A group of parents and grandparents is putting their support behind Nova Scotia’s more than 9,000 teachers, as they look down the barrel of a potential strike or other job action.
READ MORE: ‘How we’re here I’m not sure’: Stephen McNeil on impasse with teachers
After more than a year of negotiations and the rejection of two tentative agreements, the Nova Scotia Teachers Union (NSTU) voted in favour of a strike mandate last month.
Nova Scotia Parents for Teachers — a group which started about two weeks ago — says on their Facebook page they’re standing arm-in-arm with teachers who aren’t accepting “business as usual.”
“I find myself landing on the idea that I currently trust teachers more than the government,” Tina Roberts-Jeffers said Thursday at the provincial legislature.
Roberts-Jeffers has three children in school in Halifax. She said she’s fighting for an equitable education system because teachers are parents’ allies.
READ MORE: Early support for Nova Scotia teachers after strike mandate vote
Another parent in the group, Kothai Kumanan, also has three children enrolled in Halifax-area schools. For her, supporting teachers amidst the negotiations that have so far failed to achieve an agreement, is about protecting the future of her children’s education.
“I, too have seen a lot of changes from the resources and what was available to my son when he started in primary, and Grade 1, and so on and what’s on offer for my youngest child, and it is something that concerns me every day,” Kumanan said.

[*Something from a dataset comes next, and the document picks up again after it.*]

-- ==== Sys2Proof/Syntax.lean ====
section
/-! DEFINITION. Syntax: the commands the block takes, one constructor per row of spec/opcode_table.json, in its order. -/

namespace Sys2Proof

READ MORE: Nova Scotia teachers seek help from conciliation board to avoid strike
The group, which has well over 1,000 Facebook supporters, cites three reasons they formed to support the province’s teachers:
- Teaching conditions have become more difficult — with class sizes, composition and non-teaching duties changing
- The Supreme Court of Canada’s protection of the right to collective bargaining and the right to strike
- Working conditions for teachers are also students’ learning conditions
“A work stoppage will certainly be inconvenient to us. But ‘business as usual’ already hurts us and cannot be tolerated,” reads a post on the page.